Once called Abston, the name was later shortened to the present day, Abson.
In time honoured fashion the houses and farms are clustered around a small village green.
Dedicated to St James the Great, Abson’s church is a listed building, as are the churchyard walls and many of the graves.
Up on the wall of the chancel, though hard to see, is a phallic figure of either Norman or Saxon work which may once have been part of a cross.
Intricate stone knotwork would also suggest that a Saxon church once stood here.
Inside the you will find an early 17th century pulpit complete with sounding board.
The neighbouring farmhouse, stables and barn, now converted into homes, are all Grade II listed.

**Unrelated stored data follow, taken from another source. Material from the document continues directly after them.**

-- ==== Sys2Proof/Machine/Integ.lean ====
section
/-!
DEFINITION. The integrity manager (20): mechanisms and their reactions, fault records, safe state, the key store, attestation.
-/
namespace Sys2Proof.Machine

def State.modInteg (s : State) (g : Integ → Integ) : State := { s with integ := g s.integ }

def intRight (cls : Cls) : Nat → State → List Right := fun _ _ => [⟨cls, .res (globalRes 0x12)⟩]

/-! ### Mechanisms (R438) -/

/-- The reactions of R441, as R446 numbers them; COUNT writes no record. -/
inductive Reaction where
  | safe | contain | throttle | model | atRisk | holdup | unsigned | count
deriving DecidableEq, Repr

def Reaction.code : Reaction → Nat
  | .safe => 0
  | .contain => 1
  | .throttle => 2
  | .model => 3
  | .atRisk => 4
  | .holdup => 5
  | .unsigned => 6
  | .count => 7

/-- A mechanism: its reaction, whether a cause is HALTED, its bound in ticks (0 for none). -/
structure Mechanism where
  reaction : Reaction
  halted : Bool
  bound : Nat
deriving DecidableEq, Repr

/-- The table of R438. -/
def mechanism (code : Nat) : Option Mechanism :=
  match code with
  | 0x01 => some ⟨.safe, true, 300⟩
  | 0x02 => some ⟨.safe, false, 300⟩
  | 0x03 => some ⟨.safe, false, 0⟩
  | 0x04 => some ⟨.contain, false, 0⟩
  | 0x05 => some ⟨.safe, true, 0⟩
  | 0x06 => some ⟨.safe, true, 0⟩
  | 0x07 => some ⟨.safe, false, 3000080⟩
  | 0x08 => some ⟨.safe, false, 3000080⟩
  | 0x09 => some ⟨.safe, false, 15000000⟩
  | 0x0A => some ⟨.safe, false, 15000000⟩
  | 0x0B => some ⟨.safe, false, 0⟩
  | 0x0C => some ⟨.count, false, 0⟩
  | 0x0D => some ⟨.safe, false, 300000⟩
  | 0x0E => some ⟨.throttle, false, 15000000⟩
  | 0x0F => some ⟨.model, false, 300000⟩
  | 0x10 => some ⟨.atRisk, false, 30000⟩
  | 0x11 => some ⟨.holdup, false, 0⟩
  | 0x12 => some ⟨.safe, true, 1500000⟩
  | 0x13 => some ⟨.safe, false, 0⟩
  | 0x14 => some ⟨.unsigned, false, 0⟩
  | 0x15 => some ⟨.safe, false, 3000000⟩
  | 0x20 => some ⟨.safe, false, 0⟩
  | _ => none

/-- Causes that only a reset ends (R448). -/
def blocking (code : Nat) : Bool := ([0x01, 0x02, 0x05, 0x06, 0x12, 0x13, 0x15] : List Nat).contains code

/-- Mechanisms without a passing check count as passed (R448; log 86). -/
def noCheck (code : Nat) : Bool := code == 0x03 || code == 0x20

/-- The bound of a detection: codes 0x07 and 0x08 have that of R141 for the context named (R438). -/
def State.faultBound (s : State) (code detail0 : Nat) (m : Mechanism) : Nat :=
  if code = 0x07 ∨ code = 0x08 then
    let rate := s.get .PIP_CTX_CFG_RATE_DECL (detail0 % 8)
    let period := if rate = 0 then 3000000
      else 30000000000 / rate + (if 30000000000 % rate ≠ 0 ∧ Config.roundUp 5 30000000000 rate then 1 else 0)
    min period 3000000 + 80
  else m.bound

/-! ### Fault records (R446, R447) -/

/-- The 48 bytes of a record. -/
def FaultRec.bytes (r : FaultRec) : List Byte :=
  let body := le 2 0x4946 ++ le 1 1 ++ le 1 r.code ++ le 4 r.seq ++ le 8 r.tick ++ le 8 (r.suspect % 2 ^ 64).toNat ++
    le 8 r.detail0 ++ le 4 r.detail1 ++ le 2 r.tally ++ le 1 r.reaction ++ le 1 r.flags ++ le 4 0
  body ++ le 4 (crc32c body)

/-- VAL_INT shows the newest record, the tally and the active causes. -/
def State.showInteg (s : State) : State :=
  let s := s.set .VAL_INT_STATUS_TALLY s.store.tally
  let s := match s.store.faults.head? with
    | some r => (s.set .VAL_INT_STATUS_LAST_CODE r.code).wr .VAL_INT_SEQ r.seq
    | none => s
  let bits := fun (lo : Nat) => ((s.integ.active.filter fun c => c / 32 == lo).map fun c => 2 ^ (c % 32)).foldl (· + ·) 0
  ((s.wr .VAL_INT_CAUSE0 (bits 0)).wr .VAL_INT_CAUSE1 (bits 1)).set .VAL_INT_STATUS_RESET_NEEDED
    (if s.integ.active.any blocking then 1 else 0)

/-- A record is appended: the oldest of 1,024 is overwritten, the tally saturates (R446, R447). -/
def State.writeFault (s : State) (code d0 d1 : Nat) (injected : Bool) (m : Mechanism) : State :=
  let tally := min 65535 (s.store.tally + 1)
  let flags := (if injected then 1 else 0) + (if s.val.declared then 2 else 0) + (if s.safe then 4 else 0)
  let r : FaultRec := {
    code := code, seq := s.store.nextFault, tick := s.now, suspect := (s.now : Int) - s.faultBound code d0 m
    detail0 := d0 % 2 ^ 64, detail1 := d1 % 2 ^ 32, tally := tally
    reaction := m.reaction.code + (if m.halted then 128 else 0), flags := flags }
  let s := { s with store := { s.store with
    faults := (r :: s.store.faults).take 1024
    nextFault := (r.seq + 1) % 2 ^ 32
    tally := tally } }
  s.raise .VAL_INT_EVT_RECORD

/-- FAULT_N asserted or released. -/
def State.setFault (s : State) (on : Bool) : State := { s with pins := { s.pins with faultN := !on } }

/-- A cause of reaction SAFE: it is active until its mechanism passes; the entry follows on the next tick, unless safe state
stands or power fail was declared before (R442, R445, R448). -/
def State.safeCause (s : State) (code : Nat) (halted : Bool) : State :=
  let s := s.modInteg fun k => { k with
    active := if k.active.contains code then k.active else k.active ++ [code]
    passed := (k.passed.filter (· ≠ code)) ++ (if noCheck code then [code] else [])
    halted := k.halted || halted }
  if s.safe then (if halted then s.mediaHalt else s)
  else if s.val.declared then s.setFault true
  else s.modInteg fun k => { k with due := true }

/-- A detection reaches the integrity manager (R438, R441). The reactions THROTTLE, MODEL, CONTAIN and HOLDUP are carried by the
unit that reports; AT_RISK and UNSIGNED are carried here too. -/
def State.detect (s : State) (code d0 d1 : Nat) (injected : Bool) : State :=
  match mechanism code with
  | none => s
  | some m =>
    if m.reaction = .count then s else
    let s := s.writeFault code d0 d1 injected m
    let s := match m.reaction with
      | .safe => s.safeCause code m.halted
      | .atRisk => s.clearHoldup
      | .unsigned => (s.set .VAL_INT_STATUS_KEY_OK 0).raise .VAL_INT_EVT_KEY_FAULT
      | _ => s
    s.showInteg

/-- The decoder's address guard suppresses a write of a session (R251). -/
def State.guardHit (s : State) : State := (s.bump .MLS_DEC_GUARD_COUNT).raise .MLS_DEC_EVT_GUARD

/-- FAULT_RECORD: a detection arrives, the first of its code on its way or one not on its way yet. -/
def evFaultRecord (code detail0 detail1 : Nat) (s : State) : Out' :=
  match s.integ.inbox.find? fun x => x.1 == code with
  | some x => .next ((s.modInteg fun k => { k with inbox := k.inbox.erase x }).detect code detail0 detail1 x.2.2.2)
  | none => .next ((if code = 0x0B then s.guardHit else s).detect code detail0 detail1 false)

/-- Every detection on its way arrives: at most 8 ticks after it was made (R442). -/
def State.takeDetections (s : State) : State :=
  let inbox := s.integ.inbox
  inbox.foldl (fun s x => s.detect x.1 x.2.1 x.2.2.1 x.2.2.2) (s.modInteg fun k => { k with inbox := [] })

/-! ### Entering and leaving safe state (R442 … R445, R448) -/

/-- The entry is complete (R442). -/
def State.entryComplete (s : State) : State :=
  if !s.flag .VAL_INT_STATUS_ENTERING then s else
  ((s.set .VAL_INT_STATUS_ENTERING 0).raise .VAL_INT_EVT_ENTERED).complete (fun (w : WaitKind) => w == WaitKind.safeEntry) .DONE .empty

/-- Safe state is entered: takes close as R443 lays down; a second cause does not restart the sequence (R442, R445). -/
def State.enterSafe (s : State) : State :=
  let s := s.modInteg fun k => { k with due := false }
  if s.safe then s else if s.val.declared then s.setFault true else
  let s := ((s.set .VAL_INT_STATUS_SAFE 1).set .VAL_INT_STATUS_ENTERING 1).wr64 .VAL_INT_ENTRY_LO .VAL_INT_ENTRY_HI s.now
  let s := ((s.setFault true).pulseSource 0xC1).notify .safeState 1
  if s.integ.halted then s.mediaHalt else s.mediaSafe

def evSafeStateEntry (s : State) : Out' := .next s.enterSafe

def evSafeEntryComplete (s : State) : Out' := .next s.entryComplete

/-- Whether the entry ends on this tick: every take CLOSED, or W ms gone (R442). -/
def State.entryDue (s : State) : Bool :=
  s.flag .VAL_INT_STATUS_ENTERING && (!s.takesOpen ||
    decide (s.rd64 .VAL_INT_ENTRY_LO .VAL_INT_ENTRY_HI + s.get .VAL_HOLDUP_W * ticksPerMs ≤ s.now))

/-- LOCKSTEP_MISMATCH of a control core pair (code 0x01) or of Valtu's core, whose latch asserts FAULT_N in the same cycle (R438, R442). -/
def evLockstepMismatch (valtu : Bool) (pair : Nat) (s : State) : Out' :=
  .next (if valtu then (s.setFault true).report 0x02 0 0 else s.report 0x01 pair 0)

/-- WATCHDOG_TIMEOUT: 5 ms without a heartbeat since `last` (R440). -/
def evWatchdogTimeout (last : Nat) (s : State) : Out' :=
  .next ((s.modInteg fun k => { k with lastHeartbeat := last }).report 0x12 last 0)

/-! ### Packets (R452) -/

def pktIntInfo : Packet where
  opcode := 0x1201
  length := some 0
  run := fun _ s => .done (.values [s.rd .VAL_INT_STATUS, s.rd .VAL_INT_EVT, s.rd .VAL_INT_CAUSE0, s.rd .VAL_INT_CAUSE1, s.rd .VAL_INT_SEQ,
    s.rd .VAL_INT_ENTRY_LO, s.rd .VAL_INT_ENTRY_HI]) s

def State.faultRec (s : State) (rd : ReadArgs) : Option FaultRec :=
  if rd.latest then s.store.faults.head? else s.store.faults.find? fun r => r.seq == rd.frame && (rd.sof == 0 || r.tick == rd.sof)

def pktIntFaultRead (rd : ReadArgs) : Packet where
  opcode := 0x1202
  params := fun _ => need (rangeOk rd 48) .INT_BAD_CODE
  checks := fun _ s => need (s.faultRec rd).isSome .INT_NOT_HELD
  run := fun _ s => match s.faultRec rd with
    | none => .refuse .INT_NOT_HELD s
    | some r => .done (.bytes (recordBytes r.seq r.tick r.bytes rd)) s

/-- INT_CLEAR is refused while the entry runs, or while an active cause blocks it or has not passed (R448). -/
def State.clearStatus (s : State) : Status :=
  if s.flag .VAL_INT_STATUS_ENTERING || s.integ.due || !s.integ.inbox.isEmpty then .INT_ENTERING
  else need (s.integ.active.all fun c => !blocking c && s.integ.passed.contains c) .INT_CAUSE_ACTIVE

/-- Safe state is left (R447, R448). -/
def State.clearSafe (s : State) (tallyReset : Bool) : State :=
  let was := s.safe
  let s := s.modInteg fun k => { k with active := [], passed := [], halted := false }
  let s := if tallyReset then { s with store := { s.store with tally := 0 } } else s
  let s := ((s.set .VAL_INT_STATUS_SAFE 0).setFault false).raise .VAL_INT_EVT_CLEARED
  (if was then s.notify .safeState 0 else s).showInteg

def pktIntClear (tallyReset : Nat) : Packet where
  opcode := 0x1203
  cls := .assign
  params := fun _ => need (decide (tallyReset < 2)) .INT_BAD_CODE
  rights := intRight .assign
  checks := fun _ s => s.clearStatus
  run := fun _ s => .done .empty (s.clearSafe (tallyReset == 1))

/-- INT_SAFE_ENTER: code 0x20 with the sender's slot; in safe state there is no entry to wait for. -/
def pktIntSafeEnter : Packet where
  opcode := 0x1204
  length := some 0
  cls := .assign
  rights := intRight .assign
  run := fun via s =>
    let s := s.detect 0x20 (slotOf via) 0 false
    if s.integ.due || s.flag .VAL_INT_STATUS_ENTERING then .wait .safeEntry s else .both .empty s

/-- What a built-in fault makes a mechanism do (R451): its own detection path, as its unit takes it; the DETAIL items it measures are free. -/
def State.injectFault (s : State) (code : Nat) : State :=
  let (f, s) := s.draw
  let x := fun (i : Nat) => (Config.injected f i).toNat
  match code with
  | 0x02 => (s.setFault true).report 0x02 0 0
  | 0x05 => s.freeze 1 (x 0 % 32) (x 1 * 32) (x 2)
  | 0x06 => s.freeze 3 (x 0 % 32) (x 1 * 32) (x 2)
  | 0x07 => (((s.set .PIP_KAT_LAST_OK 0).bump .PIP_KAT_FAILS).raise .PIP_EVT_KAT_FAIL).report 0x07 (x 0 % 8) (x 1)
  | 0x08 => (((s.set .COL_KAT_LAST_OK 0).bump .COL_KAT_FAILS).raise .COL_EVT_KAT_FAIL).report 0x08 (x 0 % 8) (x 1)
  | 0x09 => ((((s.set .MLS_RT_LAST_OK 0).bump .MLS_RT_FAILS).set .MLS_RT_FRAME_FRAME (x 1)).raise .MLS_EVT_RT_FAIL).report 0x09 (x 0 % 8) (x 1)
  | 0x0B => s.guardHit.report 0x0B (x 0 % 8) 0
  | 0x0D => s.crossCheckFail (if 45000 ≤ x 0 then 303001 + x 1 else 296999 - x 1)
  | 0x0E => s.goStale
  | 0x0F => s.flagRail (x 0 % 14) (1 + x 1 % 3)
  | 0x10 => s.clearHoldup.report 0x10 (x 0 % 4600) 0
  | 0x11 => s.bankFails
  | 0x12 => s.report 0x12 s.integ.lastHeartbeat 0
  | 0x13 => (s.raise .VAL_EVT_MARGIN_EXHAUSTED).report 0x13 (16 + x 0 % 48) (x 1)
  | 0x15 => s.judgeTj (1180 + (x 0 % 1000 : Nat))
  | c => s.report c (x 0) (x 1)

/-- The detection an injection made arrives marked INJECTED. -/
def State.inject (s : State) (code : Nat) : State :=
  let s := s.injectFault code
  match s.integ.inbox.getLast? with
  | some x => if x.1 = code then (s.modInteg fun k => { k with inbox := k.inbox.dropLast }).detect code x.2.1 x.2.2.1 true else s
  | none => s

def pktIntInject (code : Nat) : Packet where
  opcode := 0x1205
  cls := .assign
  params := fun _ => need ((mechanism code).isSome && code != 0x14 && code != 0x20) .INT_BAD_CODE
  rights := intRight .assign
  checks := fun _ s => need (s.takesWhere fun t => t.state == 1 || t.state == 2).isEmpty .CPI_RECORDING
  run := fun _ s =>
    let n := s.store.nextFault
    let s := s.inject code
    .done (if s.store.nextFault = n then .empty else .values [n]) s

/-- INT_KEY_READ: the public key of slot 0 or 1 or its certificate, which slot 2 holds (R449). -/
def pktIntKeyRead (slot : Nat) (certificate : Bool) (rd : ReadArgs) : Packet where
  opcode := 0x1206
  params := fun _ => need (decide (slot ≤ 2) && (!(certificate || slot == 2) || rangeOk rd 1024)) .INT_BAD_CODE
  run := fun _ s =>
    if certificate || slot == 2 then .done (.bytes (recordBytes 0 0 (padTo 1024 (Config.certificate slot)) rd)) s
    else .done (.bytes (publicKey slot)) s

/-- The SYS_IDENTITY body (R87). -/
def State.identity (s : State) : List Byte :=
  padTo 8 (ascii "EUMORAL") ++ padTo 8 (ascii "TX9") ++ padTo 16 (ascii (if Config.gradeE then "TX9-4608-E" else "TX9-4608-S")) ++
    le 1 0x42 ++ [(Config.firmware s.boot.image).extractLsb' 16 8, (Config.firmware s.boot.image).extractLsb' 8 8,
      (Config.firmware s.boot.image).extractLsb' 0 8] ++
    padTo 16 Config.moduleSerial ++ le 2 (s.get .ENG_USABLE_ENGINES) ++ le 2 (s.get .ENG_USABLE_SPARES_LEFT) ++ le 2 48 ++ le 6 0

def pktIntAttest (nonce : List Byte) : Packet where
  opcode := 0x1207
  cls := .use
  params := fun _ => need (decide (nonce.length = 32)) .BAD_LENGTH
  rights := intRight .use
  checks := fun _ s => need (s.flag .VAL_INT_STATUS_KEY_OK) .INT_KEY_FAULT
  run := fun _ s =>
    let (f, s) := s.draw
    let text := ascii "TX9A" ++ nonce ++ s.identity ++ le 4 (s.rd .VAL_INT_STATUS) ++ le 8 s.now
    .done (.bytes (le 8 s.now ++ ecdsaSign f 1 (sha256 text))) s

end Sys2Proof.Machine
end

Nearby Blue Lodge, built on the site of a royal hunting lodge, was once home to Anna Sewell, author of Black Beauty.
The Sewell family lived here for six years from 1858, before moving to Bath.
Some of the fictional incidents in Black Beauty, it’s said, can be traced back to things that Anna experienced while living in Abson.
Her mother, Mary, was a prolific writer of children’s poems and stories.
A tear-jerking ballad, Mother’s Last Words, sold more than a million copies.
And one of her poems, The Little Forester, was set in ancient Kingswood forest.
Mary started mothers’ meetings, a working men’s club and a lending library at nearby Wick, and Anna would ride there three nights a week to teach writing and natural history.
Those gruelling trips in the dark no doubt inspired Anna’s description of coachman John Manley’s eight mile dash on Black Beauty to fetch a doctor.
And it was while at Blue Lodge that Anna witnessed a groom exercising a lively horse which slipped on wet ground.
Thrown under the wheels of a passing cart the man was killed.
This incident appears in print as the death of Reuben Smith, the drunken groom who cruelly rode Black Beauty along a stony road without shoes.
Black Beauty came out in 1877 but within a few months Anna Sewell was dead, aged just 57.
In the first year alone, the book sold an amazing 100,000 copies.
It went on to become one of the top five best sellers of all time.